§ TASK DETAILS: When you output the entries, begin with the first line and end with the line containing "n x).fence = s.fence := rfl", keeping each line exactly as it is.

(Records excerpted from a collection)
/-! ### Sifter -/

@[simp] theorem State.setSifter_hw (n : Nat) (x : Sifter) (s : State) : (s.setSifter n x).hw = s.hw := rfl
@[simp] theorem State.setSifter_ref (n : Nat) (x : Sifter) (s : State) : (s.setSifter n x).ref = s.ref := rfl
@[simp] theorem State.setSifter_time (n : Nat) (x : Sifter) (s : State) : (s.setSifter n x).time = s.time := rfl
@[simp] theorem State.setSifter_clk (n : Nat) (x : Sifter) (s : State) : (s.setSifter n x).clk = s.clk := rfl
@[simp] theorem State.setSifter_dev (n : Nat) (x : Sifter) (s : State) : (s.setSifter n x).dev = s.dev := rfl
@[simp] theorem State.setSifter_host (n : Nat) (x : Sifter) (s : State) : (s.setSifter n x).host = s.host := rfl
@[simp] theorem State.setSifter_mem (n : Nat) (x : Sifter) (s : State) : (s.setSifter n x).mem = s.mem := rfl
@[simp] theorem State.setSifter_fence (n : Nat) (x : Sifter) (s : State) : (s.setSifter n x).fence = s.fence := rfl
@[simp] theorem State.setSifter_otp (n : Nat) (x : Sifter) (s : State) : (s.setSifter n x).otp = s.otp := rfl
@[simp] theorem State.setSifter_place (n : Nat) (x : Sifter) (s : State) : (s.setSifter n x).place = s.place := rfl
@[simp] theorem State.setSifter_blocks (n : Nat) (x : Sifter) (s : State) : (s.setSifter n x).blocks = s.blocks := rfl
@[simp] theorem State.setSifter_hud (n : Nat) (x : Sifter) (s : State) : (s.setSifter n x).hud = s.hud := rfl
@[simp] theorem State.setSifter_hif (n : Nat) (x : Sifter) (s : State) : (s.setSifter n x).hif = s.hif := rfl
@[simp] theorem State.setSifter_sw (n : Nat) (x : Sifter) (s : State) : (s.setSifter n x).sw = s.sw := rfl
@[simp] theorem State.setSifter_pnt (n : Nat) (x : Sifter) (s : State) : (s.setSifter n x).pnt = s.pnt := rfl
@[simp] theorem State.setSifter_ports (n : Nat) (x : Sifter) (s : State) : (s.setSifter n x).ports = s.ports := rfl
@[simp] theorem State.setSifter_rly (n : Nat) (x : Sifter) (s : State) : (s.setSifter n x).rly = s.rly := rfl
@[simp] theorem State.setSifter_coll (n : Nat) (x : Sifter) (s : State) : (s.setSifter n x).coll = s.coll := rfl
@[simp] theorem State.setSifter_jnl (n : Nat) (x : Sifter) (s : State) : (s.setSifter n x).jnl = s.jnl := rfl
@[simp] theorem State.setSifter_sec (n : Nat) (x : Sifter) (s : State) : (s.setSifter n x).sec = s.sec := rfl
@[simp] theorem State.setSifter_prf (n : Nat) (x : Sifter) (s : State) : (s.setSifter n x).prf = s.prf := rfl
@[simp] theorem State.setSifter_sb (n : Nat) (x : Sifter) (s : State) : (s.setSifter n x).sb = s.sb := rfl
@[simp] theorem State.setSifter_regs (n : Nat) (x : Sifter) (s : State) : (s.setSifter n x).regs = s.regs := rfl
@[simp] theorem State.setSifter_out (n : Nat) (x : Sifter) (s : State) : (s.setSifter n x).out = s.out := rfl
@[simp] theorem State.setSifter_free (n : Nat) (x : Sifter) (s : State) : (s.setSifter n x).free = s.free := rfl
@[simp] theorem State.setSifter_pending (n : Nat) (x : Sifter) (s : State) : (s.setSifter n x).pending = s.pending := rfl
@[simp] theorem State.sifter_setSifter (n : Nat) (x : Sifter) (s : State) : (s.setSifter n x).sifter n = x := by
  simp [State.sifter, State.setSifter]
theorem State.sifter_setSifter_other (n y : Nat) (x : Sifter) (s : State) (h : y ≠ n) : (s.setSifter n x).sifter y = s.sifter y := by
  simp [State.sifter, State.setSifter, Sparse.get_set_other _ _ _ _ _ h]

/-! ### Ctx -/

@[simp] theorem State.setCtx_hw (c : Nat) (x : Ctx) (s : State) : (s.setCtx c x).hw = s.hw := rfl
@[simp] theorem State.setCtx_ref (c : Nat) (x : Ctx) (s : State) : (s.setCtx c x).ref = s.ref := rfl
@[simp] theorem State.setCtx_time (c : Nat) (x : Ctx) (s : State) : (s.setCtx c x).time = s.time := rfl
@[simp] theorem State.setCtx_clk (c : Nat) (x : Ctx) (s : State) : (s.setCtx c x).clk = s.clk := rfl
@[simp] theorem State.setCtx_dev (c : Nat) (x : Ctx) (s : State) : (s.setCtx c x).dev = s.dev := rfl
@[simp] theorem State.setCtx_host (c : Nat) (x : Ctx) (s : State) : (s.setCtx c x).host = s.host := rfl
@[simp] theorem State.setCtx_mem (c : Nat) (x : Ctx) (s : State) : (s.setCtx c x).mem = s.mem := rfl
@[simp] theorem State.setCtx_fence (c : Nat) (x : Ctx) (s : State) : (s.setCtx c x).fence = s.fence := rfl
@[simp] theorem State.setCtx_otp (c : Nat) (x : Ctx) (s : State) : (s.setCtx c x).otp = s.otp := rfl
@[simp] theorem State.setCtx_place (c : Nat) (x : Ctx) (s : State) : (s.setCtx c x).place = s.place := rfl
@[simp] theorem State.setCtx_blocks (c : Nat) (x : Ctx) (s : State) : (s.setCtx c x).blocks = s.blocks := rfl
@[simp] theorem State.setCtx_hud (c : Nat) (x : Ctx) (s : State) : (s.setCtx c x).hud = s.hud := rfl
@[simp] theorem State.setCtx_hif (c : Nat) (x : Ctx) (s : State) : (s.setCtx c x).hif = s.hif := rfl
@[simp] theorem State.setCtx_sw (c : Nat) (x : Ctx) (s : State) : (s.setCtx c x).sw = s.sw := rfl
@[simp] theorem State.setCtx_pnt (c : Nat) (x : Ctx) (s : State) : (s.setCtx c x).pnt = s.pnt := rfl
@[simp] theorem State.setCtx_ports (c : Nat) (x : Ctx) (s : State) : (s.setCtx c x).ports = s.ports := rfl
@[simp] theorem State.setCtx_rly (c : Nat) (x : Ctx) (s : State) : (s.setCtx c x).rly = s.rly := rfl
@[simp] theorem State.setCtx_coll (c : Nat) (x : Ctx) (s : State) : (s.setCtx c x).coll = s.coll := rfl
@[simp] theorem State.setCtx_jnl (c : Nat) (x : Ctx) (s : State) : (s.setCtx c x).jnl = s.jnl := rfl
@[simp] theorem State.setCtx_sec (c : Nat) (x : Ctx) (s : State) : (s.setCtx c x).sec = s.sec := rfl
@[simp] theorem State.setCtx_prf (c : Nat) (x : Ctx) (s : State) : (s.setCtx c x).prf = s.prf := rfl
@[simp] theorem State.setCtx_sb (c : Nat) (x : Ctx) (s : State) : (s.setCtx c x).sb = s.sb := rfl
@[simp] theorem State.setCtx_regs (c : Nat) (x : Ctx) (s : State) : (s.setCtx c x).regs = s.regs := rfl
@[simp] theorem State.setCtx_out (c : Nat) (x : Ctx) (s : State) : (s.setCtx c x).out = s.out := rfl
@[simp] theorem State.setCtx_free (c : Nat) (x : Ctx) (s : State) : (s.setCtx c x).free = s.free := rfl
@[simp] theorem State.setCtx_pending (c : Nat) (x : Ctx) (s : State) : (s.setCtx c x).pending = s.pending := rfl
@[simp] theorem State.ctx_setCtx (c : Nat) (x : Ctx) (s : State) : (s.setCtx c x).ctx c = x := by
  simp [State.ctx, State.setCtx]
theorem State.ctx_setCtx_other (c y : Nat) (x : Ctx) (s : State) (h : y ≠ c) : (s.setCtx c x).ctx y = s.ctx y := by
  simp [State.ctx, State.setCtx, Sparse.get_set_other _ _ _ _ _ h]

/-! ### HRing -/

@[simp] theorem State.setHring_hw (r : Nat) (x : HRing) (s : State) : (s.setHring r x).hw = s.hw := rfl
@[simp] theorem State.setHring_ref (r : Nat) (x : HRing) (s : State) : (s.setHring r x).ref = s.ref := rfl
@[simp] theorem State.setHring_time (r : Nat) (x : HRing) (s : State) : (s.setHring r x).time = s.time := rfl
@[simp] theorem State.setHring_clk (r : Nat) (x : HRing) (s : State) : (s.setHring r x).clk = s.clk := rfl
@[simp] theorem State.setHring_dev (r : Nat) (x : HRing) (s : State) : (s.setHring r x).dev = s.dev := rfl
@[simp] theorem State.setHring_host (r : Nat) (x : HRing) (s : State) : (s.setHring r x).host = s.host := rfl
@[simp] theorem State.setHring_mem (r : Nat) (x : HRing) (s : State) : (s.setHring r x).mem = s.mem := rfl
@[simp] theorem State.setHring_fence (r : Nat) (x : HRing) (s : State) : (s.setHring r x).fence = s.fence := rfl
@[simp] theorem State.setHring_otp (r : Nat) (x : HRing) (s : State) : (s.setHring r x).otp = s.otp := rfl
@[simp] theorem State.setHring_place (r : Nat) (x : HRing) (s : State) : (s.setHring r x).place = s.place := rfl
@[simp] theorem State.setHring_blocks (r : Nat) (x : HRing) (s : State) : (s.setHring r x).blocks = s.blocks := rfl
@[simp] theorem State.setHring_hud (r : Nat) (x : HRing) (s : State) : (s.setHring r x).hud = s.hud := rfl
@[simp] theorem State.setHring_sft (r : Nat) (x : HRing) (s : State) : (s.setHring r x).sft = s.sft := rfl
@[simp] theorem State.setHring_sw (r : Nat) (x : HRing) (s : State) : (s.setHring r x).sw = s.sw := rfl
@[simp] theorem State.setHring_pnt (r : Nat) (x : HRing) (s : State) : (s.setHring r x).pnt = s.pnt := rfl
@[simp] theorem State.setHring_ports (r : Nat) (x : HRing) (s : State) : (s.setHring r x).ports = s.ports := rfl
@[simp] theorem State.setHring_rly (r : Nat) (x : HRing) (s : State) : (s.setHring r x).rly = s.rly := rfl
@[simp] theorem State.setHring_coll (r : Nat) (x : HRing) (s : State) : (s.setHring r x).coll = s.coll := rfl
@[simp] theorem State.setHring_jnl (r : Nat) (x : HRing) (s : State) : (s.setHring r x).jnl = s.jnl := rfl
@[simp] theorem State.setHring_sec (r : Nat) (x : HRing) (s : State) : (s.setHring r x).sec = s.sec := rfl
@[simp] theorem State.setHring_prf (r : Nat) (x : HRing) (s : State) : (s.setHring r x).prf = s.prf := rfl
@[simp] theorem State.setHring_sb (r : Nat) (x : HRing) (s : State) : (s.setHring r x).sb = s.sb := rfl
@[simp] theorem State.setHring_regs (r : Nat) (x : HRing) (s : State) : (s.setHring r x).regs = s.regs := rfl
@[simp] theorem State.setHring_out (r : Nat) (x : HRing) (s : State) : (s.setHring r x).out = s.out := rfl
@[simp] theorem State.setHring_free (r : Nat) (x : HRing) (s : State) : (s.setHring r x).free = s.free := rfl
@[simp] theorem State.setHring_pending (r : Nat) (x : HRing) (s : State) : (s.setHring r x).pending = s.pending := rfl
@[simp] theorem State.hring_setHring (r : Nat) (x : HRing) (s : State) : (s.setHring r x).hring r = x := by
  simp [State.hring, State.setHring]
theorem State.hring_setHring_other (r y : Nat) (x : HRing) (s : State) (h : y ≠ r) : (s.setHring r x).hring y = s.hring y := by
  simp [State.hring, State.setHring, Sparse.get_set_other _ _ _ _ _ h]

§ RESULT:
/-! ### Sifter -/

@[simp] theorem State.setSifter_hw (n : Nat) (x : Sifter) (s : State) : (s.setSifter n x).hw = s.hw := rfl
@[simp] theorem State.setSifter_ref (n : Nat) (x : Sifter) (s : State) : (s.setSifter n x).ref = s.ref := rfl
@[simp] theorem State.setSifter_time (n : Nat) (x : Sifter) (s : State) : (s.setSifter n x).time = s.time := rfl
@[simp] theorem State.setSifter_clk (n : Nat) (x : Sifter) (s : State) : (s.setSifter n x).clk = s.clk := rfl
@[simp] theorem State.setSifter_dev (n : Nat) (x : Sifter) (s : State) : (s.setSifter n x).dev = s.dev := rfl
@[simp] theorem State.setSifter_host (n : Nat) (x : Sifter) (s : State) : (s.setSifter n x).host = s.host := rfl
@[simp] theorem State.setSifter_mem (n : Nat) (x : Sifter) (s : State) : (s.setSifter n x).mem = s.mem := rfl
@[simp] theorem State.setSifter_fence (n : Nat) (x : Sifter) (s : State) : (s.setSifter n x).fence = s.fence := rfl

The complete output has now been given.